━━━ Data for processing ━━━

/-- A local write that has left its port or engine and is not yet performed (R900): trk the tracker that follows it,
exch whether it is an exchange write (R901), amo the operation, size and RESULT of a local atomic (R635). -/
structure LWrite where
  trk : Nat
  ctx : Nat
  va : Nat
  data : Bytes
  poison : Bool := false
  rop : Nat := 0
  robj : Nat := 0
  rval : Nat := 0
  exch : Bool := false
  amo : Option (Nat × Nat × Nat) := none
  deriving DecidableEq, Repr

/-- A staged copy: an entry of a context in a pool (R552 to R557). frames holds its frames in page order, dirty its
dirty pages. -/
structure TierEnt where
  ctx : Nat
  obj : Nat
  pool : Nat
  frames : List Nat
  dirty : List Nat := []
  age : Nat := 0
  touched : Bool := false
  evicting : Bool := false
  deriving DecidableEq, Repr

/-- The prefetch list of a context (R563): the current layer, the next entry to start and the entries started and not complete. -/
structure Prefetch where
  layer : Nat := 0
  next : Nat := 0
  busy : List Nat := []
  stopped : Bool := false
  deriving DecidableEq, Repr

/-- One level of the hardware loop stack (R145). -/
structure LoopLevel where
  first : Nat
  last : Nat
  left : Nat
  deriving DecidableEq, Repr

/-- A sequencer's copy of its registers for one context (R145). -/
structure SeqRegs where
  s : SMap Word := []
  a : SMap (BitVec 48) := []
  p : SMap Bool := []
  pc : Nat := 0
  loops : List LoopLevel := []
  deriving DecidableEq, Repr

/-- What an enabled slot does when its bundle issues (R159, R160). -/
inductive SlotEff where
  /-- Write a scalar register (R163). -/
  | setS (r : Nat) (v : Word)
  /-- Write an address register. -/
  | setA (r : Nat) (v : BitVec 48)
  /-- Write a predicate. -/
  | setP (r : Nat) (v : Bool)
  /-- A taken control transfer (R173). -/
  | jump (target : Nat)
  /-- s.loop with a count above 0 (R175). -/
  | openLoop (l : LoopLevel)
  /-- s.loop with count 0. -/
  | skipTo (target : Nat)
  /-- s.lpop (R178). -/
  | popLoop
  /-- A scalar store or a tile store at a cluster-local offset (R168, R200). -/
  | store (ea : Nat) (data : Bytes)
  /-- A store of master m that loses words, given by number with the winning master, to merged writes (R510). -/
  | storeLosing (m ea : Nat) (data : Bytes) (lost : List (Nat × Nat))
  /-- Write a register of the cluster (R203). -/
  | csrw (off : Nat) (v : Word)
  /-- Hand a descriptor to its engine (R180, R185). -/
  | issue (kind ea : Nat) (data : Bytes)
  /-- Write a tile. -/
  | setTile (t : Nat) (v : Tile)
  /-- Send INC or ADD to a sync object (R193). -/
  | sync (obj val : Nat)
  /-- Wait for a sync object (R195). -/
  | wait (obj thr : Nat)
  /-- sync.endstep (R198). -/
  | endstep
  /-- Add to a running count of the context (R502). -/
  | count (reg n : Nat)
  /-- The vector engine must be free of vx.run and vx.wmax (R189). -/
  | useVec
  /-- VEC_SRIDX after the draws of an instruction (R477); an s.csrw to it in the bundle prevails. -/
  | vecIdx (v : Word)
  /-- An OIS event of the operation (R702). -/
  | oisMark
  /-- The operation breaches OIS completeness (R703). -/
  | breachMark
  deriving DecidableEq, Repr

/-- Why a slot cannot take effect. -/
inductive SlotFault where
  /-- A precise exception: code, SEQ_EXC_INFO, translation reason (R214, R737). -/
  | exc (code info trans : Nat)
  /-- The word read is poisoned: the context freezes with SOURCE DOMAIN (R762). -/
  | poison
  deriving DecidableEq, Repr

/-- A slot of the bundle being gathered at a sequencer: its 32 bits, the tile it writes, its precise fault
(code and SEQ_EXC_INFO), and its effects. -/
structure SlotRec where
  slot : Nat
  bits : Nat
  tile : Option Nat
  fault : Option SlotFault
  effs : List SlotEff
  deriving DecidableEq, Repr

/-- STATE of SEQ_STATUS (R221). -/
inductive SeqState where
  | idle | running | waiting | ended | frozen
  deriving DecidableEq, Repr

/-- A descriptor handed to an engine and not yet begun, with the registers sampled at its issue (R206). -/
structure Desc where
  ctx : Nat
  cl : Nat
  kind : Nat
  ea : Nat
  pc : Nat
  bytes : Bytes
  cfg : List Word := []
  prog : Nat := 0
  trk : Option Nat := none
  outs : List (Nat × Nat) := []
  deriving DecidableEq, Repr

/-- A stationary plane that mx.load filled (R362, R369): packed columns in the stored orientation, and its scale rows. -/
structure Plane where
  fmt : Nat
  rows : Nat
  cols : Nat
  sq : Bool
  data : List Bytes
  scales : List Bytes
  deriving DecidableEq, Repr

/-- One accumulator (R348 to R352): an FP32 encoding, an exact integer or unit count, or NaN in OIS mode. -/
inductive AccV where
  | fp (b : Nat)
  | num (n : Int)
  | nan
  deriving DecidableEq, Repr

/-- Held accumulators (R365), by rows, with the issuing bundle and address of the descriptor that last set HOLD. -/
structure Held where
  mode : Nat
  w : Int
  m : Nat
  n : Nat
  accs : List (List AccV)
  pc : Nat
  ea : Nat
  deriving DecidableEq, Repr

/-- The open hash accumulator (R435 to R445): what its first descriptor recorded, the 96-bit value of every key scattered,
and the issuing bundle and address of that descriptor. Which keys sit in the overflow table is no state (R445). -/
structure Hacc where
  bank : Nat
  ovfLog2 : Nat
  ovf : Nat
  m : Nat
  n : Nat
  w : Int
  keys : SMap Int
  pc : Nat
  ea : Nat
  deriving DecidableEq, Repr

/-- A descriptor that an engine works on, what it read at its start (the operand record of R361 and the window of R354 in the array, the
tensor descriptors and program words of R489 in the vector engine), and the device physical ranges that its outputs may be written in
while it runs. -/
structure Job where
  desc : Desc
  opr : Bytes := []
  w : Int := 0
  outs : List (Nat × Nat) := []
  deriving DecidableEq, Repr

/-- Supply-current control states of the array (R397). -/
inductive CurState where
  | off | rampUp | active | gap | rampDown
  deriving DecidableEq, Repr

/-- One cluster: its sequencer (R145 to R222), tiles, DMA fault word, its matrix array (R342 to R402, R434 to R452) and
its vector engine, each with the descriptor it works on. -/
structure Cluster where
  seq : SeqState := .idle
  gated : Bool := false
  ctx : Nat := 0
  staged : List SlotRec := []
  wait : Option (Nat × Nat) := none
  waitOk : Bool := false
  fetch : List Nat := []
  tiles : SMap Tile := []
  dmaFault : Word := 0
  mxNow : Option Job := none
  mxFrozen : Bool := false
  plane0 : Option Plane := none
  plane1 : Option Plane := none
  held : Option Held := none
  hacc : Option Hacc := none
  cur : CurState := .off
  act : Nat := 0
  vxNow : Option Job := none
  vxFrozen : Bool := false
  deriving DecidableEq, Repr

/-- The PLL of a cluster group (R135 to R137). -/
inductive Pll where
  | stopped | locking | locked
  deriving DecidableEq, Repr

/-- A packet header (R605); z holds the bits sent as 0: of word 1, of word 2 from bit 1, of word 3 from bit 11, and of the trailer
(R608) from bit 18. -/
structure Hdr where
  ty : Nat := 0
  vc : Nat := 0
  esc : Nat := 0
  sub : Nat := 0
  hops : Nat := 0
  dst : Nat := 0
  src : Nat := 0
  pkey : Nat := 0
  job : Nat := 0
  len : Nat := 0
  rmode : Nat := 0
  sop : Nat := 0
  sync : Nat := 0
  mcast : Nat := 0
  addr : Nat := 0
  aop : Nat := 0
  asz : Nat := 0
  seq : Nat := 0
  proxy : Nat := 0
  sval : Nat := 0
  z : Nat := 0
  deriving DecidableEq, Repr

/-- A packet held at the device's router: the port it came by (none where the device is its source), its payload, whether its trailer
carries POISON or a wrong CRC and which bits of that CRC are wrong (0: all of them), when it came, the output it waits at once routed,
with the ESC, SUB and HOPS it had before, the scratchpad words that its write loses (R510), and whether it stands in the input region it
came into (R612). -/
structure RPkt where
  port : Option Nat := none
  hdr : Hdr
  pay : Bytes := []
  poison : Bool := false
  bad : Bool := false
  flip : Nat := 0
  at_ : Nat := 0
  outp : Option Nat := none
  was : Option (Nat × Nat × Nat) := none
  lost : List (Nat × Nat) := []
  inReg : Bool := false
  deriving DecidableEq, Repr

/-- A combining entry (R641): the SRC and SEQ of every merged request (its PROXY in bit 24, log entry 21), when it was taken, and the
output at which the requests merged. -/
structure Combine where
  req : List (Nat × Nat)
  far : Bool
  since : Nat
  port : Nat := 0
  deriving DecidableEq, Repr

/-- A multicast entry (R646): the packet's SRC and SEQ, its arrival port, its branches that have not answered, and the
lowest refusal code received. -/
structure McEnt where
  src : Nat
  seq : Nat
  hdr : Hdr
  port : Option Nat
  left : List Nat
  nack : Option Nat := none
  deriving DecidableEq, Repr

/-- A superframe sent (R593, R594): its sequence, its 80-bit link word, its 160 units, and how many packets end in it. -/
structure Frame where
  seq : Nat
  lw : Nat
  units : Bytes
  ends : Nat
  deriving DecidableEq, Repr

/-- The link layer of a Nonex port (R593 to R603): sequence of the next superframe sent, sequence of the last accepted,
whether a retransmission is awaited, the superframes sent and not acknowledged, how often the
oldest was resent, whether the port was ADMITTED, when HOLD or SWING_WAIT began, whether the peer's SWING has come (R602); the packets of
the unit stream that have not left whole, each with whether its first unit has left; the link commands to send; whether a NAK is to be
sent; and the last ACK sent. -/
structure Link where
  txSeq : Nat := 0
  rxSeq : Nat := 4095
  awaiting : Bool := false
  replay : List Frame := []
  resent : Nat := 0
  admitted : Bool := false
  since : Nat := 0
  swing : Bool := false
  stream : List (Bool × Bytes) := []
  cmds : List (Nat × Nat) := []
  nakDue : Bool := false
  ackSent : Nat := 4095
  deriving DecidableEq, Repr

/-- A discovery epoch in progress (R647): the snapshot's ports, the ports that answered with the peer's node and port, and
when it began. -/
structure Disc where
  epoch : Nat
  ports : List Nat
  got : List (Nat × Nat × Nat) := []
  since : Nat
  deriving DecidableEq, Repr

/-- A line of the hub cache (R514, R518, R520): its way, its line number, and the context that pins it. -/
structure HcLine where
  way : Nat
  line : Nat
  pin : Option Nat := none
  deriving DecidableEq, Repr

/-- A Cabinet buffer that holds staged data: context, pool and index (R530). -/
structure Buf where
  ctx : Nat
  pool : Nat
  ix : Nat
  deriving DecidableEq, Repr

/-- A Cabinet request that waits (R532, R534): its context, client, size in bytes and the owner it names. -/
structure CabReq where
  ctx : Nat
  client : Nat
  size : Nat
  owner : Nat
  deriving DecidableEq, Repr

/-- An inbound packet moved out of its input region (R625): the Cabinet buffer it lies in, or none where its VC's client
is disabled (R525). -/
structure Parked where
  buf : Option Buf
  pkt : RPkt
  deriving DecidableEq, Repr

/-- A chunk in staging (R684, R686): the context, header, payload, whether poison covers it, and its Cabinet buffer. -/
structure Staged where
  ctx : Nat
  hdr : Hdr
  pay : Bytes
  poison : Bool := false
  buf : Option Buf := none
  deriving DecidableEq, Repr

/-- A transfer of the collectives engine that waits for a tracker of the hub-engine reserve: its packet, or, for a write
to the device itself, the local write, and what its tracker holds. -/
structure Send where
  hdr : Hdr
  pay : Bytes
  trk : Tracker
  here : Option LWrite := none
  deriving DecidableEq, Repr

/-- An operation of the collectives engine (R668): its group (0xFE and 0xFF the agreements of R681, 256 an exchange
operation), its number in the step, resolved window and input; the chunks consumed (source, phase, index, payload), the
outgoing streams handed over, the transfers that wait for a tracker, and those taken (tracker, generation). -/
structure CollOp where
  desc : Desc
  group : Nat
  seq : Nat
  w : Int := 0
  input : Bytes := []
  got : List (Nat × Nat × Nat × Bytes) := []
  sent : List Nat := []
  outq : List Send := []
  trks : List (Nat × Nat) := []
  outs : List (Nat × Nat) := []
  deriving DecidableEq, Repr

/-- A programmed flash unit (R573): its footer, and whether its location is stale. -/
structure FlashUnit where
  ns : Nat
  unit : Nat
  seq : Nat
  data : Bytes
  bad : Bool := false
  stale : Bool := false
  deriving DecidableEq, Repr

/-- A flash block: the Chest's record of it (R575 to R577). used is the number of its units programmed since its erase. -/
structure FlashBlk where
  used : Nat := 0
  erases : Nat := 0
  reads : Nat := 0
  retired : Bool := false
  deriving DecidableEq, Repr

/-- A namespace as the Chest keeps it over power cycles (R584, CHEST_NSk_INFO); born is the write sequence at its creation, which the
superblock keeps (log entry 123). -/
structure ChestNs where
  cap : Nat
  base : Nat
  ro : Bool := false
  born : Nat := 0
  deriving DecidableEq, Repr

━━━

**Problem to solve:**
What is needed is an exact copy of the lines above, from the one containing "port : Nat := 0" through the one containing "The link layer", with nothing added.

**Finished task:**
  port : Nat := 0
  deriving DecidableEq, Repr

/-- A multicast entry (R646): the packet's SRC and SEQ, its arrival port, its branches that have not answered, and the
lowest refusal code received. -/
structure McEnt where
  src : Nat
  seq : Nat
  hdr : Hdr
  port : Option Nat
  left : List Nat
  nack : Option Nat := none
  deriving DecidableEq, Repr

/-- A superframe sent (R593, R594): its sequence, its 80-bit link word, its 160 units, and how many packets end in it. -/
structure Frame where
  seq : Nat
  lw : Nat
  units : Bytes
  ends : Nat
  deriving DecidableEq, Repr

/-- The link layer of a Nonex port (R593 to R603): sequence of the next superframe sent, sequence of the last accepted,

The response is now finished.